(Saved entries)
+ + + + + + +

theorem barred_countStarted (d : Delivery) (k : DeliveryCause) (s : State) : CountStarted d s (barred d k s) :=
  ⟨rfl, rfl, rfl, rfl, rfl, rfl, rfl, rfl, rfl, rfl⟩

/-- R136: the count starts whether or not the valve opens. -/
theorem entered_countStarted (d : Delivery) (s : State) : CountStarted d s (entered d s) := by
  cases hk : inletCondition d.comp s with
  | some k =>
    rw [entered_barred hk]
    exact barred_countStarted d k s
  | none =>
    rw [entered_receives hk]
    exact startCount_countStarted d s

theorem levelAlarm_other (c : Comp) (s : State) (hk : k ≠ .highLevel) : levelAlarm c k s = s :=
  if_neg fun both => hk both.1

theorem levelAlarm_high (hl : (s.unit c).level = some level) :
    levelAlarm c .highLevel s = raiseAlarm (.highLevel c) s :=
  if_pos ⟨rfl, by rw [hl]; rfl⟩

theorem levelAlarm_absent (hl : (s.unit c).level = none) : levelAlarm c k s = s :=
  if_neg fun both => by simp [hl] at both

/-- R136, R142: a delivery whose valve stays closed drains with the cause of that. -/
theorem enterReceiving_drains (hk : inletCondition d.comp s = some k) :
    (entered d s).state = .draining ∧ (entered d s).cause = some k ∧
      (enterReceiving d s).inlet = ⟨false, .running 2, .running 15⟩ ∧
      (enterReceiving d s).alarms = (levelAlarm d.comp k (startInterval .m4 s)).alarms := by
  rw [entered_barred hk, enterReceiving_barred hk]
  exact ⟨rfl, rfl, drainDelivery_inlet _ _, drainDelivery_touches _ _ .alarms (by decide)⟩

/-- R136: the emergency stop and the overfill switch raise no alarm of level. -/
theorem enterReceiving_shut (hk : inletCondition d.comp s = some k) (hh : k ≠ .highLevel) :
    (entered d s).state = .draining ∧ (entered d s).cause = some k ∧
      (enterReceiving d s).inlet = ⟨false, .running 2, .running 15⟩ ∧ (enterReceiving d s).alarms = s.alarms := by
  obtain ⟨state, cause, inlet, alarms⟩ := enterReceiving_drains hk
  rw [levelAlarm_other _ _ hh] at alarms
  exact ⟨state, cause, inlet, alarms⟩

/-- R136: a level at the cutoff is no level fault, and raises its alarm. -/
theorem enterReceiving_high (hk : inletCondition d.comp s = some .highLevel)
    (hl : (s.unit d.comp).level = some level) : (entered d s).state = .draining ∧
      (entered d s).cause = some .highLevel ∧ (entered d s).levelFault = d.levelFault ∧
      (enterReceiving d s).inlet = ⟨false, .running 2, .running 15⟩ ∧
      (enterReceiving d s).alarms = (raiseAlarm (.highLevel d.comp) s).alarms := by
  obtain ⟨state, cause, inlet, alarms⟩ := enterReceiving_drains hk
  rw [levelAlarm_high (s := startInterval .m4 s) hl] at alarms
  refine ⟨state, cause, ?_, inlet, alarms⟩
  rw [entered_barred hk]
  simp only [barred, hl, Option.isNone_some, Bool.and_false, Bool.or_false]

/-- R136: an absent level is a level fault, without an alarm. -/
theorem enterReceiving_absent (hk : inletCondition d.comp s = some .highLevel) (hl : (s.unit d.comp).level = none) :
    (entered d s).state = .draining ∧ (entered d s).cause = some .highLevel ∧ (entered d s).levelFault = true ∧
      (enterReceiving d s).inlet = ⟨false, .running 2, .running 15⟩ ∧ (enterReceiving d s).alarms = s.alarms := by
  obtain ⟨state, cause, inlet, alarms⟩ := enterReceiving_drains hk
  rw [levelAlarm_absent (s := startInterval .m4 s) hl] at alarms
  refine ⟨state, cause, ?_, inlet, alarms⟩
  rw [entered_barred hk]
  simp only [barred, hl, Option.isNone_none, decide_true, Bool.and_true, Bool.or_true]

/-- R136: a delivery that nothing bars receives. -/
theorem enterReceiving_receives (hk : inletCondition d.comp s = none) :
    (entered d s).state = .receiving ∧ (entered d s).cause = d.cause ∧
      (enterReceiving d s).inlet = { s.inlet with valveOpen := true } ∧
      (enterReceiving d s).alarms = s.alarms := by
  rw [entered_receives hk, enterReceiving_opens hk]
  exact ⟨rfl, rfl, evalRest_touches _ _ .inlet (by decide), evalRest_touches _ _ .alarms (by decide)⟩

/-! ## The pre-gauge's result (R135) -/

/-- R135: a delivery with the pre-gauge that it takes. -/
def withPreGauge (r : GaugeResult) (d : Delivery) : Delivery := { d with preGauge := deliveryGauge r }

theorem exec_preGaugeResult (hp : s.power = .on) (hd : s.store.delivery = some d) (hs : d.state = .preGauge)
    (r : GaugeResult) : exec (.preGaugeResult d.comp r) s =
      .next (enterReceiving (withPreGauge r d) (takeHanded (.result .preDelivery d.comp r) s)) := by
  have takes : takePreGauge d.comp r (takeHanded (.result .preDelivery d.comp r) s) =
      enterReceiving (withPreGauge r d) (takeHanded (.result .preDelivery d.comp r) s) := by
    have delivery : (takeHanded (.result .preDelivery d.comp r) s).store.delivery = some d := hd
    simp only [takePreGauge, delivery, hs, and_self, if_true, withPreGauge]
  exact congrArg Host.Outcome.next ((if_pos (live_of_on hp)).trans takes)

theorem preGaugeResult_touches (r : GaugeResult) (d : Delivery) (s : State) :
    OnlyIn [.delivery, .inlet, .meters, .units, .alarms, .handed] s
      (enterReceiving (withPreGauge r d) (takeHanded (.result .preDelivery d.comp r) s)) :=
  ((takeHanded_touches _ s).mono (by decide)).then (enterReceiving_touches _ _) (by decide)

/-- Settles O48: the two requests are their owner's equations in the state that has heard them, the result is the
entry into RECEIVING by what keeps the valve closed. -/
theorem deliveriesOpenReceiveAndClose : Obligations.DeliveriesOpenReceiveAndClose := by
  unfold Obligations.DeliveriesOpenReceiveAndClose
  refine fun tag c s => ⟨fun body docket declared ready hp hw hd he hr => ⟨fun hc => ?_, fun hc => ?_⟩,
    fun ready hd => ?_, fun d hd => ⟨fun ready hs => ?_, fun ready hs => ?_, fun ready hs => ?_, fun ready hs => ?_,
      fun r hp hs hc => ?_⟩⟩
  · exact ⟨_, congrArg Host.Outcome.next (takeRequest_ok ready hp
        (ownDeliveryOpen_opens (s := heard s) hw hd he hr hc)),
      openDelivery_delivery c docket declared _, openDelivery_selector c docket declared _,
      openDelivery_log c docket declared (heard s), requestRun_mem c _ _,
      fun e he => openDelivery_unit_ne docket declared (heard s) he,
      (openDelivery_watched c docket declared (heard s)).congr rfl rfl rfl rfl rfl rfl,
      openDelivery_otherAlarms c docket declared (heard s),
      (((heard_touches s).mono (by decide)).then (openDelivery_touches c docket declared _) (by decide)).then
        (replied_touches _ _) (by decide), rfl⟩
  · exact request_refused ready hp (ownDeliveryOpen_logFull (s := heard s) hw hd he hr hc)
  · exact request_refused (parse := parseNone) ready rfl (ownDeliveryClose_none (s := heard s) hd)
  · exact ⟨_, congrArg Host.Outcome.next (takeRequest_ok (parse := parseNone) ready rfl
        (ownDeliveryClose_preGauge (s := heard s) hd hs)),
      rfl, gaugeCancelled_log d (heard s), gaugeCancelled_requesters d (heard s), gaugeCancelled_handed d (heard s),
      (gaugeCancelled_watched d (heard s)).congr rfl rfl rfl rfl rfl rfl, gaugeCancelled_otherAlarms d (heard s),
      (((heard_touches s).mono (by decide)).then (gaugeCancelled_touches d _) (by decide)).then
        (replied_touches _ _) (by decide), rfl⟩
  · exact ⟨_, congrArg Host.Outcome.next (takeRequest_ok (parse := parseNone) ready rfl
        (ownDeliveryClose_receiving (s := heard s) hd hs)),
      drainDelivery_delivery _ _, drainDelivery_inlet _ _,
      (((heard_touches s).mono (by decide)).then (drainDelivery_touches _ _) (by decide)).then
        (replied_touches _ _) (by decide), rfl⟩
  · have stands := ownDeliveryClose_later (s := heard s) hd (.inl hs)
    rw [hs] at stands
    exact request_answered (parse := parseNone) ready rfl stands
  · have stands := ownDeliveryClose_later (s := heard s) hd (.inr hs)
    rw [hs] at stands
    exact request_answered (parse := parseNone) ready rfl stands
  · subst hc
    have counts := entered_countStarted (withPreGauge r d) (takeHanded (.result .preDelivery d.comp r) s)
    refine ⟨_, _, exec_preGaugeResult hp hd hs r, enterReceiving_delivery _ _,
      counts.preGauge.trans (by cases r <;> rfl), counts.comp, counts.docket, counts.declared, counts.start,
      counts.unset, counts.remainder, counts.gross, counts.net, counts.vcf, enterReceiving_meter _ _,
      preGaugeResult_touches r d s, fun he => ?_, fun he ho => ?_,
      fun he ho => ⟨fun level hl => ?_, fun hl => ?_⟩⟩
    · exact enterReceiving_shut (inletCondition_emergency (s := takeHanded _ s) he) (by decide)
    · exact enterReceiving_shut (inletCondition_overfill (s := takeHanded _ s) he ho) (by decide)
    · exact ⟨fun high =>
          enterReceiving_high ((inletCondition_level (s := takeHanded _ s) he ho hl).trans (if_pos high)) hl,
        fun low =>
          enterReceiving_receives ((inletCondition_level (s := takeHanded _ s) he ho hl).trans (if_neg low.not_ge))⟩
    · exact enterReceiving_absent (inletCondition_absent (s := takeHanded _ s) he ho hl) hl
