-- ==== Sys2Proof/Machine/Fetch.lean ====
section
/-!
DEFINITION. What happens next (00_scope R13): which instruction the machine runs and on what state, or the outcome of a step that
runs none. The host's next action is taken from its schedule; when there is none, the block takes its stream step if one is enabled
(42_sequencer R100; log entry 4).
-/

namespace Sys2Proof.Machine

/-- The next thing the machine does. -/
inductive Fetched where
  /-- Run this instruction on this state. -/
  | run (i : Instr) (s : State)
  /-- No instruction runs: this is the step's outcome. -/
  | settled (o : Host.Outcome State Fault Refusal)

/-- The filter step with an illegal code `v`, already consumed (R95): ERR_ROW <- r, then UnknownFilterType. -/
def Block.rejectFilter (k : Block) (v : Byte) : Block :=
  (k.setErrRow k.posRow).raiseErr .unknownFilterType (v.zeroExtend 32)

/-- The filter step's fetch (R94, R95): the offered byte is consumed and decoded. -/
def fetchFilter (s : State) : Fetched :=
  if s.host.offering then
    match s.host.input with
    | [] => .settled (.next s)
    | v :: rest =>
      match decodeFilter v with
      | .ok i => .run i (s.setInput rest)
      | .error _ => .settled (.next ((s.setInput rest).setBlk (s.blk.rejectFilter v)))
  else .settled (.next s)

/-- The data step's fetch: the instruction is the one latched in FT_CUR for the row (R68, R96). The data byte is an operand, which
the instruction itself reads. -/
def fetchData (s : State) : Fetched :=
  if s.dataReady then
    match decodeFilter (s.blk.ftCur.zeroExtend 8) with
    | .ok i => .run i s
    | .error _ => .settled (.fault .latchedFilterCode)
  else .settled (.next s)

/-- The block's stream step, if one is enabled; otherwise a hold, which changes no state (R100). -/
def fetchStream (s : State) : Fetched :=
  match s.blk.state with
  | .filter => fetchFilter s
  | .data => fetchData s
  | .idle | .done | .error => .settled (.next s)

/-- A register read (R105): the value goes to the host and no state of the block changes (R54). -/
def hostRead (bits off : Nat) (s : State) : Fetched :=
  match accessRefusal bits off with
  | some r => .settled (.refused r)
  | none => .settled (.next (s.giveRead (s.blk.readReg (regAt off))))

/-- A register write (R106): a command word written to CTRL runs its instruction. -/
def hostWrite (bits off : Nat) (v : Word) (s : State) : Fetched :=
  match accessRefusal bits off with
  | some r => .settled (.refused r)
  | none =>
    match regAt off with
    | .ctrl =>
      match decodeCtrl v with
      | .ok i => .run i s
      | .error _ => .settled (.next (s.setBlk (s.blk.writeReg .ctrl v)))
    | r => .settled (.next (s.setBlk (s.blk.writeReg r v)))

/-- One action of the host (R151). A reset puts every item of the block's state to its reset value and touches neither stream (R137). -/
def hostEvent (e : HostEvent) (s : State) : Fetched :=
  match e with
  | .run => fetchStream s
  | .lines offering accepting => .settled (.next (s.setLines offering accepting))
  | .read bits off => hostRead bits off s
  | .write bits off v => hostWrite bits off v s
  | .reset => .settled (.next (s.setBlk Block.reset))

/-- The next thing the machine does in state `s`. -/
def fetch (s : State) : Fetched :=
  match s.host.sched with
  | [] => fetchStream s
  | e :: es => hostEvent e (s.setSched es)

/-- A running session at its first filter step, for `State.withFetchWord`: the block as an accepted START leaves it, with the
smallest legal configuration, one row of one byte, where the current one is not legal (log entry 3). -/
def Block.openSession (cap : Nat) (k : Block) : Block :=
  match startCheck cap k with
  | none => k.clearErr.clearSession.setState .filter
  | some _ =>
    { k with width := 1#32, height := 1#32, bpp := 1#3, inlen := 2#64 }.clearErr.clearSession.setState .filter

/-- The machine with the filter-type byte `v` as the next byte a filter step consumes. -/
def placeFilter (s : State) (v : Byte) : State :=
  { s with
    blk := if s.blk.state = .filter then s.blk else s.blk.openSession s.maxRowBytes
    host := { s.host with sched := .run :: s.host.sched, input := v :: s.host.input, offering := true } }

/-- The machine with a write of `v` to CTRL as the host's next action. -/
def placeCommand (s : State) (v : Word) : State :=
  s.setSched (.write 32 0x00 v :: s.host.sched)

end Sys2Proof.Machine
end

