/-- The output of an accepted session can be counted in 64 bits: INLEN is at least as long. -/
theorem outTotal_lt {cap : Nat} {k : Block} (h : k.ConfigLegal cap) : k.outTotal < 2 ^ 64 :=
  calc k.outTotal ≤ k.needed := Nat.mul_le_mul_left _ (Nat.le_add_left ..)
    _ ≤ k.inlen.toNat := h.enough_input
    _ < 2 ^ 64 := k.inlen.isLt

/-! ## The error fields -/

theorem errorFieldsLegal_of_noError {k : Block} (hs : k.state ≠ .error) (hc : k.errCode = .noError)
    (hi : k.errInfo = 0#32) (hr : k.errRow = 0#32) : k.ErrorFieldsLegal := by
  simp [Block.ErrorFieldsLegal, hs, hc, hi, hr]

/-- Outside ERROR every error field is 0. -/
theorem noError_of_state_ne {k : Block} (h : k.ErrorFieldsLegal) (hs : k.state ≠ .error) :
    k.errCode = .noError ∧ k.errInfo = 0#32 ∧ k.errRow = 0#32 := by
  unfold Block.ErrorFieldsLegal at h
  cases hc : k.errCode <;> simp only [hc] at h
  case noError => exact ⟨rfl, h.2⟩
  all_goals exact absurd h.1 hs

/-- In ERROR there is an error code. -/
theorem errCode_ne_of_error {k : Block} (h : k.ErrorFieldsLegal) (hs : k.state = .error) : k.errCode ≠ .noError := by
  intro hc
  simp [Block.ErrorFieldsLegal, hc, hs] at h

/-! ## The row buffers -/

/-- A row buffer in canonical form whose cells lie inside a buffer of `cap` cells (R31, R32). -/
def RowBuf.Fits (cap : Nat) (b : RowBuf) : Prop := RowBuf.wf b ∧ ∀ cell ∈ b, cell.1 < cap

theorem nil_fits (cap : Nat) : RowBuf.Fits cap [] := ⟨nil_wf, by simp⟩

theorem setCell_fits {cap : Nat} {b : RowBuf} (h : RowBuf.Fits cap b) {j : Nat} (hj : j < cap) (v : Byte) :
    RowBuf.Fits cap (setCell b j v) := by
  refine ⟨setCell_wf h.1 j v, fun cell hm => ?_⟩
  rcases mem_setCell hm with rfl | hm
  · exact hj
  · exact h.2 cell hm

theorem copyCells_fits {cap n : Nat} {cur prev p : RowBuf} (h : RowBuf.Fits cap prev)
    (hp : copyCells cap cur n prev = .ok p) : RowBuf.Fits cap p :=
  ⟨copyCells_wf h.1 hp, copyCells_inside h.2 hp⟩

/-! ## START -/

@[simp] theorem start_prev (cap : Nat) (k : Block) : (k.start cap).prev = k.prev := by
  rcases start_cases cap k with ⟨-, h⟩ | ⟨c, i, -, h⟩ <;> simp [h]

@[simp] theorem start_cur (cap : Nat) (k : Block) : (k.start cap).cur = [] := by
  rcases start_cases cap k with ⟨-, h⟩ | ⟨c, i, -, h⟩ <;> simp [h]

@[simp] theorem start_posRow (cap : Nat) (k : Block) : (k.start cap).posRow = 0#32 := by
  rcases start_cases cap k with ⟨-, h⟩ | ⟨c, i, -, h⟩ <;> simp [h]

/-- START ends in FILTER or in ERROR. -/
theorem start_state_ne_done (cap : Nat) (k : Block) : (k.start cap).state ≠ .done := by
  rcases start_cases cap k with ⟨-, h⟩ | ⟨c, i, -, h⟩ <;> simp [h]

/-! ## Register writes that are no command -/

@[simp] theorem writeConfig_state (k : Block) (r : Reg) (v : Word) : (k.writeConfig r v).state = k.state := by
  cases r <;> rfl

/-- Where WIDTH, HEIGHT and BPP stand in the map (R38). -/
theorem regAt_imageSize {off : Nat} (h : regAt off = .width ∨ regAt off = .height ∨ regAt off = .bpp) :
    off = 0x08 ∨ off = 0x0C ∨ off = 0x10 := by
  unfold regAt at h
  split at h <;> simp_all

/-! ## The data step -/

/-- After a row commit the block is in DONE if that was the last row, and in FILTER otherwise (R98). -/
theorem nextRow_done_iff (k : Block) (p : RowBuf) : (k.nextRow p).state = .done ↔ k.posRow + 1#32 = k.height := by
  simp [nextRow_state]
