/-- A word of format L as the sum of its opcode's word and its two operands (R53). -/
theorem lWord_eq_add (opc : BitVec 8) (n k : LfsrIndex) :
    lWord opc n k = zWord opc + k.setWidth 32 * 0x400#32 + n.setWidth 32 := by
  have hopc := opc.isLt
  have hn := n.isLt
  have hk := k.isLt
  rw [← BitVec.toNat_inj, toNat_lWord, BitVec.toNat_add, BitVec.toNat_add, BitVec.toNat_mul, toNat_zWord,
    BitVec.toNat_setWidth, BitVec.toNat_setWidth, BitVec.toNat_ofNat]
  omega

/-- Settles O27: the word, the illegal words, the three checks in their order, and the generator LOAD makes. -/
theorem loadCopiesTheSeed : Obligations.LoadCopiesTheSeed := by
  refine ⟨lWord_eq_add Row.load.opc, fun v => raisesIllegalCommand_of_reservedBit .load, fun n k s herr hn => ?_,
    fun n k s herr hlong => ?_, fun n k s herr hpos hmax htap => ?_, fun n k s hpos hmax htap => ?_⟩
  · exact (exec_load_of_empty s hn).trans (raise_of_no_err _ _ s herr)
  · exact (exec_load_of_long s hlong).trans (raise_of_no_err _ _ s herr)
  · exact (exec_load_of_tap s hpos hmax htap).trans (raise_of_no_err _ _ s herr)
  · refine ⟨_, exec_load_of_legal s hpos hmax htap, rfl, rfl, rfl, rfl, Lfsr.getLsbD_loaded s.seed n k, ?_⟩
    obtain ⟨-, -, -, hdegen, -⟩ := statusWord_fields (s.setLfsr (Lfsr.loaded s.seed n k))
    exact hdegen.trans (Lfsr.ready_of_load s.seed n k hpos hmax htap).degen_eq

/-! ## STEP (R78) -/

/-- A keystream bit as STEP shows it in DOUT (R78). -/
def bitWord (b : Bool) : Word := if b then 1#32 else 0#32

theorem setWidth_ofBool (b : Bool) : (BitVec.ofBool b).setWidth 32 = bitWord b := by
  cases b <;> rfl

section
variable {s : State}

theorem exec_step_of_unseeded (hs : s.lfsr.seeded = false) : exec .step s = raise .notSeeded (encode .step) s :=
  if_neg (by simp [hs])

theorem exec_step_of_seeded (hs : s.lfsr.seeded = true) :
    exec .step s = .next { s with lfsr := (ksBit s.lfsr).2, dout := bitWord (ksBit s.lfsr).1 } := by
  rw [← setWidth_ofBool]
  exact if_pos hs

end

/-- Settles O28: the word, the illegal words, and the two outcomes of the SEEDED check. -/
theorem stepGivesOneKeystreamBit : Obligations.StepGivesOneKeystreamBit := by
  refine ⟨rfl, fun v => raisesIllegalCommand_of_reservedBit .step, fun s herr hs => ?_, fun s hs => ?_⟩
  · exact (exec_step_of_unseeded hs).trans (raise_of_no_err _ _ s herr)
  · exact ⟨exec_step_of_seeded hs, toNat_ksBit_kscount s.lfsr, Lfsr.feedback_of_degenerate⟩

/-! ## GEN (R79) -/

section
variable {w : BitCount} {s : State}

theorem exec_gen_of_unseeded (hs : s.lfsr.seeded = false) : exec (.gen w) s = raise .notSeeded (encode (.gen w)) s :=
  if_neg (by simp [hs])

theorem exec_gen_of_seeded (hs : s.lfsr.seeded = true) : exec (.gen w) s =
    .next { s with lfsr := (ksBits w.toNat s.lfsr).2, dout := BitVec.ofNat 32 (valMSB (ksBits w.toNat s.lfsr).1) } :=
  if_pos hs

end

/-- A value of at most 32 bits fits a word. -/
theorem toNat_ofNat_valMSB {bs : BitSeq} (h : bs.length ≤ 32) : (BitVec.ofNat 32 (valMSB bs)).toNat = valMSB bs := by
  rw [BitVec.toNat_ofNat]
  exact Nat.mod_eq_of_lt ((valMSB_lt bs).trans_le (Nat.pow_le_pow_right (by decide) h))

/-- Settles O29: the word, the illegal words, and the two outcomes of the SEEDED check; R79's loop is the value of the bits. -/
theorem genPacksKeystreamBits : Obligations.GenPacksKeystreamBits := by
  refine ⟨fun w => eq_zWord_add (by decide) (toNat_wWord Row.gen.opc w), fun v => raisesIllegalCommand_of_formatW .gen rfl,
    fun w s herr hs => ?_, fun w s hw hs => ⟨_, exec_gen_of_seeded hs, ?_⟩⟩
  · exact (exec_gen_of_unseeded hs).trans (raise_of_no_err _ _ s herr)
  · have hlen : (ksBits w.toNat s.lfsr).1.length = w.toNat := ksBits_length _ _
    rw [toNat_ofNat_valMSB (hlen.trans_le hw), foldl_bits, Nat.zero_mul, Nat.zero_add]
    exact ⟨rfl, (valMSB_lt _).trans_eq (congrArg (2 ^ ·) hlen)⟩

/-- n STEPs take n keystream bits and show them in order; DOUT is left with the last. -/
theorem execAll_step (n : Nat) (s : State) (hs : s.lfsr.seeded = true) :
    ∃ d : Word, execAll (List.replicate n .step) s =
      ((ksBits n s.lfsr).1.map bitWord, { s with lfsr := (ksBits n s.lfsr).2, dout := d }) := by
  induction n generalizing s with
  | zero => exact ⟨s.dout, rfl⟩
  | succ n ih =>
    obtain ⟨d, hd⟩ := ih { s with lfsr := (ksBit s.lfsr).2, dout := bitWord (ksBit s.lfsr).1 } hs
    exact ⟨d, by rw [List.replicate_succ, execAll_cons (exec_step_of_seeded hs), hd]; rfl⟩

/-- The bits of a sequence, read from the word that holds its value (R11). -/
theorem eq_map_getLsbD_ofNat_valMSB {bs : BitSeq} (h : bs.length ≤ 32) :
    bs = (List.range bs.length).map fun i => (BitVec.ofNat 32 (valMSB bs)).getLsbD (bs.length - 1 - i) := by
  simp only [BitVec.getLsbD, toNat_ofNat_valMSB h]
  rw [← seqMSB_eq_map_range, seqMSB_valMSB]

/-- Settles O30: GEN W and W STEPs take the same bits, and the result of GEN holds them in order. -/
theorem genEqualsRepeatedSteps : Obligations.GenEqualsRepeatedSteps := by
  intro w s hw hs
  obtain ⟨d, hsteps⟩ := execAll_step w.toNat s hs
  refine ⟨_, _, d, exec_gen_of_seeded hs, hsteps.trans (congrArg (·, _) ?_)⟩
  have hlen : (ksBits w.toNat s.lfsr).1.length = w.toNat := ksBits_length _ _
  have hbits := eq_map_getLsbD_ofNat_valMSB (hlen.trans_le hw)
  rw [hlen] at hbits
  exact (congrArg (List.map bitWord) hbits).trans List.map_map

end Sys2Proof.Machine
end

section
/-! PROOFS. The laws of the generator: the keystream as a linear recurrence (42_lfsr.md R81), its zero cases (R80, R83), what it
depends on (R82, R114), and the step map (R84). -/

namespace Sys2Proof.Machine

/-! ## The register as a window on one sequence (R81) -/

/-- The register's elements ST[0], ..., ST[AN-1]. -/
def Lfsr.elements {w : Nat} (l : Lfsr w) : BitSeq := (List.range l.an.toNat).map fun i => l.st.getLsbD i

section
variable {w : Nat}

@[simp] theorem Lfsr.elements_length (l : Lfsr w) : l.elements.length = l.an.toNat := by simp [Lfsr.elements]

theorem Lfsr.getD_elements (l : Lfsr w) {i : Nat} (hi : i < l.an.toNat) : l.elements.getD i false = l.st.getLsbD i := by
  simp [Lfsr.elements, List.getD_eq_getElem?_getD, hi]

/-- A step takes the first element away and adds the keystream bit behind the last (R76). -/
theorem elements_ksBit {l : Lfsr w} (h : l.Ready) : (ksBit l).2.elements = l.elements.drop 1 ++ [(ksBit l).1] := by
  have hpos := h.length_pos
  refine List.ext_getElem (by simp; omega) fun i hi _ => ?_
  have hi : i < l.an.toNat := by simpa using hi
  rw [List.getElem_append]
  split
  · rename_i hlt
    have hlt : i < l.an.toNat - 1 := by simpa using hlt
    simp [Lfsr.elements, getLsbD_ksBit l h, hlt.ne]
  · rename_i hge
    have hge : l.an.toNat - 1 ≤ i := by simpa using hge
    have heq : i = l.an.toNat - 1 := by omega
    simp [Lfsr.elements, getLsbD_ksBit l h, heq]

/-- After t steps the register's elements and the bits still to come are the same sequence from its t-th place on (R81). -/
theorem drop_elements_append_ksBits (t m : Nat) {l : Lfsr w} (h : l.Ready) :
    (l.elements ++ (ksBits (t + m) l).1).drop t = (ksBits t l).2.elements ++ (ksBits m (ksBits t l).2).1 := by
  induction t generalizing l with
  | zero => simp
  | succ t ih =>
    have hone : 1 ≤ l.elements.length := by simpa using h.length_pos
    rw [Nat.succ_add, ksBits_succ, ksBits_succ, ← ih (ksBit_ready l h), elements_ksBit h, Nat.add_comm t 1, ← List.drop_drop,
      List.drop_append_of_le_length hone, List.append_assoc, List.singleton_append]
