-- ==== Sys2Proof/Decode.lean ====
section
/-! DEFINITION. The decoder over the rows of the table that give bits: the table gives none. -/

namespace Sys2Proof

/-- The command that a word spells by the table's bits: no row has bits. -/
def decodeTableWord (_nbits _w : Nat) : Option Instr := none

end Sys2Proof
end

+ + + + + + +

◆ TASK DIRECTIONS ◆
Taking the records above as input, show every line in which the word "outTotal" is present.

◆ ANSWER SECTION ◆
theorem outTotal_lt {cap : Nat} {k : Block} (h : k.ConfigLegal cap) : k.outTotal < 2 ^ 64 :=
  calc k.outTotal ≤ k.needed := Nat.mul_le_mul_left _ (Nat.le_add_left ..)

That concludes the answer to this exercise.